The passed variable names (-v) have to correspond with the names in the downloaded file, i.e. use the variable short names here.

For all other option see the output up era5 reshuffle --help and era5land reshuffle --help

Conversion to time series is performed by the repurpose package in the background.

Append new image data to existing time series

Similar to the update_img program, we also provide programs to simplify updating an existing time series record with newly downloaded images via the era5 update_ts and era5land update_ts programs. This will use the settings file created during the initial time series conversion (with reshuffle) and look for new image data in the same path that is not yet available in the given time series record.

This option is ideally used together with the update_img program in, e.g. a cron job, to first download new images, and then append them to their time series counterpart.

era5 update_ts /existing/ts/record

Alternatively, you can also use the reshuffle command, with a target path that already contains time series. This will also append new data (but make sure you use the same settings as before).

Reading converted time series data

For reading time series data, that the era5 reshuffle and era5land reshuffle command produces, the class ERATs can be used. This will return a time series of values for the chosen location.

Optional arguments that are forwarded to the parent class (OrthoMultiTs, as defined in pynetcf.time_series) can be passed as well:

>> from ecmwf_models import ERATs
# read_bulk reads full files into memory
# read_ts takes either lon, lat coordinates to perform a nearest neighbour search
# or a grid point index (from the grid.nc file) and returns a pandas.DataFrame.
>> ds = ERATs(ts_path, ioclass_kws={'read_bulk': True})

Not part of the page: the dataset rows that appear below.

-- ==== Sys2Proof/Safety.lean ====
section
/-! DEFINITION. The terms in which claims are stated: the parts of the state and what keeps them, what each instruction may
write, where a cycle leaves PC, what a store leaves where, which cycles fault, the invariant of the machine, and a safe run.
Each follows a table of the spec and calls no meaning. -/

namespace Sys2Proof.Machine

/-! ### Parts of the state and frames -/

/-- The parts of the state, one for each thing that can change on its own (spec/10_state.md). -/
inductive StatePart where
  | mem (a : Nat)
  | v (x : Reg)
  | i
  | pc
  | slot (k : Fin 16)
  | sp
  | cell (y : Fin 32) (x : Fin 64)
  | key (k : Fin 16)
  | dt
  | st
  | rdrw
  | tacc
  | font
  | shiftUsesVy
  | tickInterval
  | pending
  | freeCycles
  | rndFeed
  | rndDraws
  deriving DecidableEq, Repr

/-- Two states agree on a part. A part of memory is one byte, read as the machine reads it. -/
def StatePart.same (p : StatePart) (s t : State) : Prop :=
  match p with
  | .mem a => t.byteAt a = s.byteAt a
  | .v x => t.readV x = s.readV x
  | .i => t.i = s.i
  | .pc => t.pc = s.pc
  | .slot k => t.slot k = s.slot k
  | .sp => t.sp = s.sp
  | .cell y x => cellAt t.fb y x = cellAt s.fb y x
  | .key k => t.keyDown k = s.keyDown k
  | .dt => t.dt = s.dt
  | .st => t.st = s.st
  | .rdrw => t.rdrw = s.rdrw
  | .tacc => t.tacc = s.tacc
  | .font => t.font = s.font
  | .shiftUsesVy => t.shiftUsesVy = s.shiftUsesVy
  | .tickInterval => t.tickInterval = s.tickInterval
  | .pending => t.pending = s.pending
  | .freeCycles => t.freeCycles = s.freeCycles
  | .rndFeed => t.rndFeed = s.rndFeed
  | .rndDraws => t.rndDraws = s.rndDraws

/-- Every part outside `touched` is unchanged: registers, flags, stack, display, keys, timers and every byte of memory. -/
def KeepsAllBut (touched : StatePart → Prop) (s t : State) : Prop := ∀ p, ¬ touched p → p.same s t

/-- A byte of memory among the `len` bytes at `base`. -/
def StatePart.isMemIn (p : StatePart) (base len : Nat) : Prop := ∃ a, p = .mem a ∧ base ≤ a ∧ a < base + len

/-- A cell of the display. -/
def StatePart.isCell (p : StatePart) : Prop := ∃ y x, p = .cell y x

/-- What an instruction may write when it completes (spec/10_state.md section 10, R12, R14, R16 to R22), on a state whose PC
has been advanced. Nothing else changes. -/
def mayWrite (i : Instr) (s : State) (p : StatePart) : Prop :=
  match i with
  | .cls => p.isCell ∨ p = .rdrw
  | .ret => p = .pc ∨ p = .sp
  | .call _ => p = .pc ∨ p = .sp ∨ ∃ k : Fin 16, k.val = s.sp.val ∧ p = .slot k
  | .halt | .jp _ | .jpV0 _ | .seImm _ _ | .sneImm _ _ | .seReg _ _ | .sneReg _ _ | .skp _ | .sknp _ => p = .pc
  | .ldImm x _ | .addImm x _ | .ldReg x _ | .orReg x _ | .andReg x _ | .xorReg x _ | .ldVxDT x => p = .v x
  | .addReg x _ | .subReg x _ | .shr x _ | .subnReg x _ | .shl x _ => p = .v x ∨ p = .v vf
  | .rnd x _ => p = .v x ∨ p = .rndFeed ∨ p = .rndDraws
  | .drw _ _ _ => p.isCell ∨ p = .v vf ∨ p = .rdrw
  | .ldVxK x => p = .v x ∨ p = .pc
  | .ldDTVx _ => p = .dt
  | .ldSTVx _ => p = .st
  | .ldI _ | .addI _ | .ldF _ => p = .i
  | .ldB _ => p.isMemIn (s.indexed 0) 3
  | .storeRegs x => p.isMemIn (s.indexed 0) (x.val + 1)
  | .loadRegs x => ∃ k : Reg, k ≤ x ∧ p = .v k

/-! ### Words as the bit patterns of R61 and R68 -/

/-- The bits `{group, x, nn}`. -/
def wordXNN (group : BitVec 4) (x : Reg) (nn : Byte) : Word := (group ++ BitVec.ofFin (w := 4) x) ++ nn

/-- The bits `{group, x, y, n}`. -/
def wordXYN (group : BitVec 4) (x y : Reg) (n : BitVec 4) : Word :=
  (group ++ BitVec.ofFin (w := 4) x) ++ (BitVec.ofFin (w := 4) y ++ n)

/-- The bits `{group, nnn}`. -/
def wordNNN (group : BitVec 4) (nnn : Addr12) : Word := group ++ nnn

/-- What a cycle makes of the outcome of its instruction: the timer step after a completion, a stop as it is (R63). -/
def thenTimers (elapsed : Nat) : Result → Result
  | .next t => .next (timerStep elapsed t)
  | .fault f => .fault f
  | .refused r => .refused r

/-! ### Where a cycle leaves PC (R16) -/

/-- PC after an instruction that completes, from the state before the cycle (the table of R16). -/
def pcAfterInstr (i : Instr) (s : State) : Word :=
  match i with
  | .jp nnn | .call nnn => BitVec.ofNat 16 nnn.toNat
  | .ret => s.stk.toList.getD (s.sp.val - 1) 0
  | .jpV0 nnn => BitVec.ofNat 16 (nnn.toNat + (s.readV 0).toNat)
  | .halt => s.pc
  | .ldVxK _ => if (∃ k, s.keyDown k = true) then s.pc + 2#16 else s.pc
  | .seImm x nn => if s.readV x = nn then s.pc + 4#16 else s.pc + 2#16
  | .sneImm x nn => if s.readV x = nn then s.pc + 2#16 else s.pc + 4#16
  | .seReg x y => if s.readV x = s.readV y then s.pc + 4#16 else s.pc + 2#16
  | .sneReg x y => if s.readV x = s.readV y then s.pc + 2#16 else s.pc + 4#16
  | .skp x => if (∃ k : Fin 16, k.val = (s.readV x).toNat ∧ s.keyDown k = true) then s.pc + 4#16 else s.pc + 2#16
  | .sknp x => if (∃ k : Fin 16, k.val = (s.readV x).toNat ∧ s.keyDown k = true) then s.pc + 2#16 else s.pc + 4#16
  | .cls | .ldImm _ _ | .addImm _ _ | .ldReg _ _ | .orReg _ _ | .andReg _ _ | .xorReg _ _ | .addReg _ _ | .subReg _ _
  | .shr _ _ | .subnReg _ _ | .shl _ _ | .ldI _ | .rnd _ _ | .drw _ _ _ | .ldVxDT _ | .ldDTVx _ | .ldSTVx _ | .addI _
  | .ldF _ | .ldB _ | .storeRegs _ | .loadRegs _ => s.pc + 2#16

/-! ### Which cycles fault (R172 to R175, R178) -/

/-- The word at PC, as memory holds it (R43). -/
def wordAtPc (s : State) : Word := s.byteAt s.pc.toNat ++ s.byteAt (s.pc.toNat + 1)

/-- The byte that an instruction executed from this state stores at an address, if it stores one there (R153, R155): the three
decimal digits at `I`, or `V0` to `Vx` from `I` on. -/
def storedByte (i : Instr) (s : State) (a : Nat) : Option Byte :=
  match i with
  | .ldB x =>
    if a = s.i.toNat then some (BitVec.ofNat 8 ((s.readV x).toNat / 100))
    else if a = s.i.toNat + 1 then some (BitVec.ofNat 8 ((s.readV x).toNat / 10 % 10))
    else if a = s.i.toNat + 2 then some (BitVec.ofNat 8 ((s.readV x).toNat % 10))
    else none
  | .storeRegs x => if s.i.toNat ≤ a ∧ a ≤ s.i.toNat + x.val then s.v.toList[a - s.i.toNat]? else none
  | .cls | .ret | .halt | .jp _ | .call _ | .seImm _ _ | .sneImm _ _ | .seReg _ _ | .ldImm _ _ | .addImm _ _ | .ldReg _ _
  | .orReg _ _ | .andReg _ _ | .xorReg _ _ | .addReg _ _ | .subReg _ _ | .shr _ _ | .subnReg _ _ | .shl _ _ | .sneReg _ _
  | .ldI _ | .jpV0 _ | .rnd _ _ | .drw _ _ _ | .skp _ | .sknp _ | .ldVxDT _ | .ldVxK _ | .ldDTVx _ | .ldSTVx _ | .addI _
  | .ldF _ | .loadRegs _ => none

/-- The fault of a block access of `len` bytes at `I`, per the table of R174; `p` and `w` complete the record. -/
def blockFaultOf (s : State) (len : Nat) (access : Access) (w : Word) : Option Fault :=
  if len ≠ 0 ∧ 0x1000 < s.i.toNat + len then
    some (.memoryOutOfBounds s.pc (some w) (if s.i.toNat ≤ 0xFFF then 0x1000 else s.i.toNat) access)
  else none

/-- The fault of an instruction fetched as the word `w` at PC, by the conditions of R172 to R175. -/
def instrFaultOf (i : Instr) (w : Word) (s : State) : Option Fault :=
  match i with
  | .ret => if s.sp.val = 0 then some (.stackUnderflow s.pc w) else none
  | .call _ => if s.sp.val = 16 then some (.stackOverflow s.pc w) else none
  | .drw _ _ n => blockFaultOf s n .read w
  | .ldB _ => blockFaultOf s 3 .write w
  | .storeRegs x => blockFaultOf s (x.val + 1) .write w
  | .loadRegs x => blockFaultOf s (x.val + 1) .read w
  | .skp x | .sknp x =>
    if 0xF < (s.readV x).toNat then some (.keyIndexOutOfBounds s.pc w (s.readV x)) else none
  | .cls | .halt | .jp _ | .seImm _ _ | .sneImm _ _ | .seReg _ _ | .ldImm _ _ | .addImm _ _ | .ldReg _ _ | .orReg _ _
  | .andReg _ _ | .xorReg _ _ | .addReg _ _ | .subReg _ _ | .shr _ _ | .subnReg _ _ | .shl _ _ | .sneReg _ _ | .ldI _
  | .jpV0 _ | .rnd _ _ | .ldVxDT _ | .ldVxK _ | .ldDTVx _ | .ldSTVx _ | .addI _ | .ldF _ => none

/-- The fault of a cycle from this state, if it has one: the fetch first, then the instruction's own (R178). -/
def faultOf (s : State) : Option Fault :=
  if s.pc.toNat = 0xFFF then some (.memoryOutOfBounds s.pc none 0x1000 .fetch)
  else if 0xFFF < s.pc.toNat then some (.memoryOutOfBounds s.pc none s.pc.toNat .fetch)
  else
    match decode (wordAtPc s) with
    | .ok i => instrFaultOf i (wordAtPc s) s
    | .error _ => none

/-! ### The invariant of the machine -/

/-- What every step keeps. Memory is in its canonical form; the tick interval is positive and the accumulated time below it
(R3, R23); PC is at most 0x10FE (R16, R109); every live stack entry is a return address, 0x0002 to 0x1000 (R100, R103). -/
structure State.Inv (s : State) : Prop where
  memory_wf : s.memWf = true
  interval_pos : 0 < s.tickInterval
  tacc_lt : s.tacc < s.tickInterval
  pc_le : s.pc.toNat ≤ 0x10FE
  stack_range : ∀ k : Fin 16, k.val < s.sp.val → 2 ≤ (s.slot k).toNat ∧ (s.slot k).toNat ≤ 0x1000

/-! ### A safe run -/

/-- A run of `k` steps from `s` that meets no fault and no refusal; what a program must respect is spec/70 R215. -/
def SafeRun (k : Nat) (s : State) : Prop := ∃ t, Sys2Proof.core.run k s = .next t

end Sys2Proof.Machine
end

>> ds.read(18, 48)  # (lon, lat)

                        swvl1     swvl2
2024-04-01 00:00:00  0.318054  0.329590
2024-04-01 12:00:00  0.310715  0.325958
2024-04-02 00:00:00  0.360229  0.323502
        ...             ...       ...
2024-04-04 12:00:00  0.343353  0.348755
2024-04-05 00:00:00  0.350266  0.346558
2024-04-05 12:00:00  0.343994  0.344498

Bulk reading speeds up reading multiple points from a cell file by storing the file in memory for subsequent calls. Either Longitude and Latitude can be passed to perform a nearest neighbour search on the data grid (grid.nc in the time series path) or the grid point index (GPI) can be passed directly.